::: Supplied material

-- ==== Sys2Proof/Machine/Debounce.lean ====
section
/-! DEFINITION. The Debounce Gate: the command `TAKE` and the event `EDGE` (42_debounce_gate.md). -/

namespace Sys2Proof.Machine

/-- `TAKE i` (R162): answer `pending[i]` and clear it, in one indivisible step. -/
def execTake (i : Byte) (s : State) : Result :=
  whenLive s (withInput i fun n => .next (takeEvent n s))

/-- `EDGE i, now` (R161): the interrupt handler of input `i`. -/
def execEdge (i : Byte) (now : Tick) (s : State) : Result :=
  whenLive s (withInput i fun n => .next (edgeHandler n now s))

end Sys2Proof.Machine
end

::::::

* [Exercise]
Please return only the lines above, starting at the line that has "indivisible step. -/" and ending at the line that has "(R161): the interrupt", keeping both and leaving each one unchanged.

* [Output for this exercise]
/-- `TAKE i` (R162): answer `pending[i]` and clear it, in one indivisible step. -/
def execTake (i : Byte) (s : State) : Result :=
  whenLive s (withInput i fun n => .next (takeEvent n s))

/-- `EDGE i, now` (R161): the interrupt handler of input `i`. -/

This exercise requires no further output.